Among the entries below, only the lines starting at the one with "event (regWrite (if" and ending at the one with "HBAP (R393). -/", both included, are to be printed exactly.

Supplied records:

*** Begin section ***

-- ==== Sys2Proof/Machine/RegEv.lean ====
section
/-!
DEFINITION. Sys2Proof/Machine/RegEv.lean: the events that are writes of memory-mapped registers with an effect of
their own, and the ends of what they begin (R291, R293, R299 to R301, R303, R320, R340, R359, R365, R387, R393,
R400).
-/
namespace Sys2Proof.Machine

/-- A write of a whole register by the host or an application processor. -/
def hostWrite (off x : Nat) (s : State) : State := regWrite .host off (x % 2 ^ 64) (List.range 8) s

/-! ### Replies (R293, R320) -/

/-- A reply of a duty's kind; a record of another kind takes the event of its own kind. -/
def replyAs (kind code tag : Nat) (s : State) : State :=
  match s.duties.find? fun d => d.tag = some tag with
  | some d => if d.kind = kind then hostWrite 0x98 (tag % 2 ^ 32 + code * 2 ^ 32) s else s
  | none => hostWrite 0x98 (tag % 2 ^ 32 + code * 2 ^ 32) s

/-- The same with a payload, which DRREPLY1 takes first. -/
def replyWith (kind code tag payload : Nat) (s : State) : State := replyAs kind code tag (hostWrite rDrReply1 payload s)

/-- A reply to a fault record. -/
def frReply (tag code : Nat) (s : State) : State := hostWrite 0x101118 (tag % 2 ^ 32 + code * 2 ^ 32) s

/-! ### Invalidation (R291) -/

/-- A write of TLBINV with a scope. -/
def invalidate (scope ctx : Nat) (all : Bool) (s : State) : State :=
  hostWrite rTlbInv (ctx % 64 + b2n all * 64 + scope * 128) s

/-- The physical addresses that a held entry will touch. -/
def entryPas (h : HB) : List Nat :=
  match h.what with
  | .data _ pa _ _ _ => [pa]
  | .atom _ _ _ lanes _ _ => lanes.map (·.pa)
  | .devLoad _ _ _ _ _ pa _ _ => [pa]
  | .devAtom _ _ _ a _ _ => [a.pa]
  | .devFill _ _ _ _ pa => [pa]
  | .tb _ _ pa _ _ => [pa]
  | .cwb _ pa => [pa]
  | .cinv _ pa => [pa]
  | .tree _ _ => []
  | .sys _ => []
  | .image pa _ _ => [pa]
  | .output _ _ _ _ pa _ _ => [pa]

/-- The addresses that a load in flight still reads. -/
def flightPas (f : Flight) : List Nat :=
  match f.kind with
  | .load _ _ _ _ _ pieces => pieces.map (·.addr)
  | .held _ => []
  | .late _ => []

/-- An access translated by a removed entry has not performed. -/
def invInUse (s : State) (t : Tlb) : Bool :=
  let inside (pa : Nat) : Bool := decide (t.pa ≤ pa) && decide (pa < t.pa + t.size)
  (s.pairs.any fun p => p.2.hb.any fun h => (launch s (lkOf h.g)).ctx = t.ctx && (entryPas h).any inside) ||
    s.groups.any fun g => (launchOf s g.1).ctx = t.ctx && g.2.flights.any fun f => (flightPas f).any inside

/-- TLBINV_COMPLETE (R291): nothing that a removed entry translated is left. -/
def invDone (s : State) : State :=
  if !(reg s rTlbInv).testBit 63 || s.tlbinv.any (invInUse s) then s
  else { setReg s rTlbInv (reg s rTlbInv % 2 ^ 63) with tlbinv := [] }

/-! ### Trees (R359, R365) -/

/-- Write bytes of a tree's word. -/
def treeBytes (n off : Nat) (bs : List Byte) (s : State) : State :=
  if 64 ≤ n then s else regStore .host (0x110000 + 64 * n + off) bs s

/-- A write of LEVELS alone. -/
def treeLevels (n x : Nat) (s : State) : State :=
  treeBytes n 8 [BitVec.ofNat 8 (setBits (regRead s (0x110000 + 64 * n + 8)) 3 0 x)] s

/-! ### The events -/

/-- TREE_BASE_WRITE (R359): tree and value. -/
def execTreeBaseWrite (n x : Nat) (s : State) := event (treeBytes n 0 (toBytes 8 x) s)
/-- TREE_LEVELS_WRITE (R359). -/
def execTreeLevelsWrite (n x : Nat) (s : State) := event (treeLevels n x s)
/-- TREE_BETA_WRITE (R359). -/
def execTreeBetaWrite (n x : Nat) (s : State) := event (treeBytes n 12 (toBytes 4 x) s)
/-- TREE_NSIZE_WRITE (R359). -/
def execTreeNsizeWrite (n x : Nat) (s : State) := event (treeBytes n 16 (toBytes 4 x) s)
/-- TREE_SEED_WRITE (R359). -/
def execTreeSeedWrite (n x : Nat) (s : State) := event (treeBytes n 24 (toBytes 8 x) s)
/-- TREE_CLEAR_COMPLETE (R365): tree. -/
def execTreeClearComplete (n : Nat) (s : State) := event (treeCleared n s)
/-- ARM (R301): card. -/
def execArm (n : Nat) (s : State) := event (hostWrite 0x08 (n % 4096) s)
/-- ARM_TIMED (R301): card; ARMTIME holds the release. -/
def execArmTimed (n : Nat) (s : State) := event (hostWrite 0x08 (n % 4096 + 4096) s)
/-- PARM (R299): card, and TIMED. -/
def execParm (n : Nat) (timed : Bool) (s : State) :=
  event (regWrite .island 0x18 (n % 4096 + b2n timed * 4096) (List.range 8) s)
/-- DISARM (R303): card. -/
def execDisarm (n : Nat) (s : State) := event (hostWrite 0x20 (n % 4096) s)
/-- DCTL_ENABLE (R300). -/
def execDctlEnable (s : State) := event (hostWrite rDctl 1 s)
/-- DCTL_DISABLE (R300). -/
def execDctlDisable (s : State) := event (hostWrite rDctl 0 s)
/-- DUTY_REPLY_ADMIT (R320): tag. -/
def execDutyReplyAdmit (tag : Nat) (s : State) := event (replyAs 0 0 tag s)
/-- DUTY_REPLY_REJECT (R320): tag. -/
def execDutyReplyReject (tag : Nat) (s : State) := event (replyAs 0 1 tag s)
/-- DUTY_REPLY_PLACE (R320): tag and cores. -/
def execDutyReplyPlace (tag mask : Nat) (s : State) := event (replyWith 1 0 tag mask s)
/-- DUTY_REPLY_DEFER (R320): tag. -/
def execDutyReplyDefer (tag : Nat) (s : State) := event (replyAs 1 1 tag s)
/-- DUTY_REPLY_REPLAY (R320): tag. -/
def execDutyReplyReplay (tag : Nat) (s : State) := event (replyAs 2 0 tag s)
/-- DUTY_REPLY_ABANDON (R320): tag. -/
def execDutyReplyAbandon (tag : Nat) (s : State) := event (replyAs 2 1 tag s)
/-- DUTY_REPLY_GRANT_SCAN (R320): tag. -/
def execDutyReplyGrantScan (tag : Nat) (s : State) := event (replyAs 3 0 tag s)
/-- DUTY_REPLY_POSTPONE_SCAN (R320): tag. -/
def execDutyReplyPostponeScan (tag : Nat) (s : State) := event (replyAs 3 1 tag s)
/-- DUTY_REPLY_ROUTE_TABLE (R320): tag and address of the table. -/
def execDutyReplyRouteTable (tag addr : Nat) (s : State) := event (replyWith 4 0 tag addr s)
/-- DUTY_REPLY_TIME_CORRECTION (R320): tag and correction. -/
def execDutyReplyTimeCorrection (tag x : Nat) (s : State) := event (replyWith 5 0 tag x s)
/-- FRREPLY_RETRY (R293): tag. -/
def execFrreplyRetry (tag : Nat) (s : State) := event (frReply tag 0 s)
/-- FRREPLY_POISON (R293): tag. -/
def execFrreplyPoison (tag : Nat) (s : State) := event (frReply tag 1 s)
/-- FRREPLY_FAIL (R293): tag. -/
def execFrreplyFail (tag : Nat) (s : State) := event (frReply tag 2 s)
/-- TLBINV_PAGE (R291): context, or all. -/
def execTlbinvPage (ctx : Nat) (all : Bool) (s : State) := event (invalidate 0 ctx all s)
/-- TLBINV_CONTEXT (R291): context, or all. -/
def execTlbinvContext (ctx : Nat) (all : Bool) (s : State) := event (invalidate 1 ctx all s)
/-- TLBINV_IPA (R291): context, or all. -/
def execTlbinvIpa (ctx : Nat) (all : Bool) (s : State) := event (invalidate 2 ctx all s)
/-- TLBINV_COMPLETE (R291). -/
def execTlbinvComplete (s : State) := event (invDone s)
/-- HISTAT_CLEAR (R387): ones clear. -/
def execHistatClear (x : Nat) (s : State) := event (hostWrite rHiStat x s)
/-- HIEN_WRITE (R387). -/
def execHienWrite (x : Nat) (s : State) := event (hostWrite rHiEn x s)
/-- REGISTER_WRITE (R12): by the island or another agent, of 1, 2, 4 or 8 bytes. -/
def execRegisterWrite (island : Bool) (off : Nat) (bytes : List Byte) (s : State) :=
  event (regStore (if island then .island else .host) off bytes s)
/-- SCANNOW (R340): core. -/
def execScannow (c : Nat) (s : State) := event (hostWrite 0x128 (c % 32) s)
/-- WAKESET (R393): mask, written by the ochre cluster or by another agent. -/
def execWakeset (ochre : Bool) (x : Nat) (s : State) :=
  event (regWrite (if ochre then .group 0 32 else .host) 0x180000 (x % 2 ^ 64) (List.range 8) s)
/-- SUSPCTL_GO (R400): address of the image. -/
def execSuspctlGo (addr : Nat) (s : State) := event (hostWrite 0x180010 (addr / 4096 * 4096 % 2 ^ 52 + 1) s)
/-- HBAP (R393). -/
def execHbap (s : State) := event (hostWrite 0x180058 1 s)

end Sys2Proof.Machine
end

*** End section ***

Your response:
  event (regWrite (if ochre then .group 0 32 else .host) 0x180000 (x % 2 ^ 64) (List.range 8) s)
/-- SUSPCTL_GO (R400): address of the image. -/
def execSuspctlGo (addr : Nat) (s : State) := event (hostWrite 0x180010 (addr / 4096 * 4096 % 2 ^ 52 + 1) s)
/-- HBAP (R393). -/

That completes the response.